WHAT IS REQUIRED.
Examine the records and identify each line that includes the string "literal". Copy those lines.

Records drawn from a dataset:

###

-- ==== Sys2Proof/Safety.lean ====
section
/-! DEFINITION. The words the statements use: runs, the invariant of reachable states (10_state.md R36), loaded input, what fault
entry leaves, and what of a run the host may rely on. -/

namespace Sys2Proof.Machine

/-- `n` steps, stopping where one does not answer a next state. -/
def runFor : Nat → State → Host.Outcome State Fault Refusal
  | 0, s => .next s
  | n + 1, s =>
    match step s with
    | .next t => runFor n t
    | .fault f => .fault f
    | .refused r => .refused r

/-- Premise P2 of R204: the host loaded every IN byte below IN_LEN. -/
def InputLoaded (s : State) : Prop :=
  ∀ a, a < s.inLen → (s.inMem.read a).isSome = true

/-- IN holds exactly these bytes below IN_LEN. -/
def InputIs (s : State) (inp : List Byte) : Prop :=
  s.inLen = inp.length ∧ ∀ a, a < inp.length → s.inMem.read a = inp[a]?

/-- Every OUT byte below OUT_LEN has a value, and none at or above (R31, R41). -/
def OutputFilled (s : State) : Prop :=
  ∀ a, (s.outMem.read a).isSome = true ↔ a < s.outLen

/-- `n` more bytes fit in OUT (R46). -/
def OutputRoom (s : State) (n : Nat) : Prop :=
  ∀ m, s.params.outMax = some m → s.outLen + n ≤ m

/-- The states of a run after HEADER (R142, R156). -/
def AfterHeader (s : State) : Prop :=
  s.state = .awaitingFlag ∨ s.state = .literal ∨ s.state = .backref ∨ s.state = .copy ∨ s.state = .count ∨ s.state = .tail

/-- The descriptor registers and the table are those of DESC (R13, R14, R21, R36). -/
structure MethodLoaded (s : State) : Prop where
  shifter : s.shifter = shifterOf s.params.layout s.desc
  lenBits : s.lenBits = lenBitsOf s.params.layout s.desc
  lenMask : s.lenMask = lenMaskOf s.lenBits
  threshold : s.threshold = thresholdOf s.lenMask
  table : ∀ i, i < s.lenMask.toNat →
    s.lt[i]? = some (BitVec.ofNat 10 (tableEntry i s.shifter.toNat s.threshold.toNat))

/-- OVF_VALID, OVF_BASE and OVF_LEN are 0. -/
def NoOverflow (s : State) : Prop :=
  s.ovfValid = false ∧ s.ovfBase = 0 ∧ s.ovfLen = 0

/-- What DONE shows of the way there: through the flag loop, the sentinel is still in FW and the method is that of DESC; after a tiny
input, FW is as START left it and all input is the output (R36, R151, R152). -/
def RunFinished (s : State) : Prop :=
  (s.fw ≠ 0 ∧ MethodLoaded s) ∨
  (s.fw = 0 ∧ s.carry = false ∧ s.outLen = s.cur ∧ s.cur ≤ tinyInputLimit ∧ NoOverflow s)

/-- The invariant of reachable states (R36, with R4, R11, R15, R16, R17, R19, R28, R29). Registers of IN_AW bits stay within IN_MAX and
those of OUT_AW bits within OUT_MAX or that width (R4). FW is 0 in a run through the flag loop exactly before its first FLAGFILL, where
CUR is still 4. CUR against IN_LEN, and what a fault leaves of R36: notes/assumptions/24.md. -/
structure Inv (s : State) : Prop where
  inMemCanonical : s.inMem.wf
  outMemCanonical : s.outMem.wf
  inMemInSpace : ∀ m, s.params.inMax = some m → ∀ c ∈ s.inMem, c.1 < m
  inLenFits : ∀ m, s.params.inMax = some m → s.inLen ≤ m
  cursorFits : ∀ m, s.params.inMax = some m → s.cur ≤ m ∧ s.ovfBase ≤ m ∧ s.ovfLen ≤ m
  outLenFits : ∀ m, s.params.outMax = some m → s.outLen ≤ m
  srcFits : ∀ m, s.params.outMax = some m → s.src < 2 ^ addrWidth m
  outFilled : OutputFilled s
  cursor : s.busy = true → s.cur ≤ s.inLen
  noErr : s.state ≠ .fault → s.err = 0
  errKind : s.state = .fault → ∃ e, e ≠ ErrKind.truncatedHeader ∧ s.err = e.code
  results : s.state ≠ .done → NoOverflow s
  cleared : s.state = .idle ∨ s.state = .fault → s.cur = 0 ∧ s.outLen = 0
  atStart : s.state = .idle ∨ s.state = .header → s.cur = 0 ∧ s.outLen = 0
  cleanWindow : s.state = .idle ∨ s.state = .header ∨ s.state = .tiny → s.fw = 0 ∧ s.fc = 0 ∧ s.carry = false
  tiny : s.state = .tiny → s.outLen = s.cur ∧ s.inLen ≤ tinyInputLimit
  method : AfterHeader s → MethodLoaded s
  window : AfterHeader s → 4 ≤ s.cur ∧ (s.fw = 0 ↔ s.cur = 4) ∧ (s.cur = 4 → s.state = .awaitingFlag)
  counter : AfterHeader s → s.fc.toNat ≤ 2 ^ 24 ∧ (s.fc = 0 ↔ s.state = .tail)
  finished : s.state = .done → s.fc = 0 ∧ RunFinished s
  carryLiteral : s.state = .literal → s.carry = true
  carryBackref : s.state = .backref ∨ s.state = .copy → s.carry = false
  copying : s.state = .copy →
    1 ≤ s.disp.toNat ∧ s.src + s.disp.toNat = s.outLen ∧ s.disp = displacementOf s.lenBits s.dist
      ∧ s.lt[s.lenMask.toNat - 1]? = some s.length ∧ s.rem ≤ s.length

/-- What fault entry with kind `e` leaves (R180), `s` being the state before the step: the registers the rule names, and
everything that no step writes. Nothing is said of the working registers, LT and OUT (U4). -/
def FaultEntered (e : ErrKind) (s t : State) : Prop :=
  t.state = .fault ∧ t.err = e.code ∧ t.outLen = 0 ∧ t.cur = 0 ∧ NoOverflow t ∧ (∀ a, t.outByte a = none)
    ∧ t.inclTail = s.inclTail ∧ t.tinyEn = s.tinyEn ∧ t.inLen = s.inLen ∧ t.inMem = s.inMem
    ∧ t.params = s.params ∧ t.host = s.host

/-- Equal results (R154): STATE, ERR, OUT_LEN, CUR, OVF_* and the OUT bytes below OUT_LEN. -/
def SameResults (s t : State) : Prop :=
  s.state = t.state ∧ s.err = t.err ∧ s.outLen = t.outLen ∧ s.cur = t.cur ∧ s.ovfValid = t.ovfValid
    ∧ s.ovfBase = t.ovfBase ∧ s.ovfLen = t.ovfLen ∧ ∀ a, s.outByte a = t.outByte a

/-- The end of a run shows this result (R29, R153, R180). -/
def Shows (t : State) : RunResult → Prop
  | .done out consumed overflow =>
    t.state = .done ∧ t.err = 0 ∧ t.outLen = out.length ∧ (∀ a, t.hostReadOut a = out[a]?) ∧ t.cur = consumed
      ∧ t.overflowBytes = overflow.map (fun bs => bs.map some)
  | .fault kind => t.state = .fault ∧ t.err = kind.code ∧ t.outLen = 0 ∧ t.cur = 0 ∧ NoOverflow t

/-- How many of the first `n` steps run the operation `op`. -/
def timesRun (op : Opcode) : Nat → State → Nat
  | 0, _ => 0
  | n + 1, s =>
    (if enabledOp s = some op then 1 else 0) +
      match step s with
      | .next t => timesRun op n t
      | .fault _ | .refused _ => 0

end Sys2Proof.Machine
end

###

TASK RESULT.
  s.state = .awaitingFlag ∨ s.state = .literal ∨ s.state = .backref ∨ s.state = .copy ∨ s.state = .count ∨ s.state = .tail
  carryLiteral : s.state = .literal → s.carry = true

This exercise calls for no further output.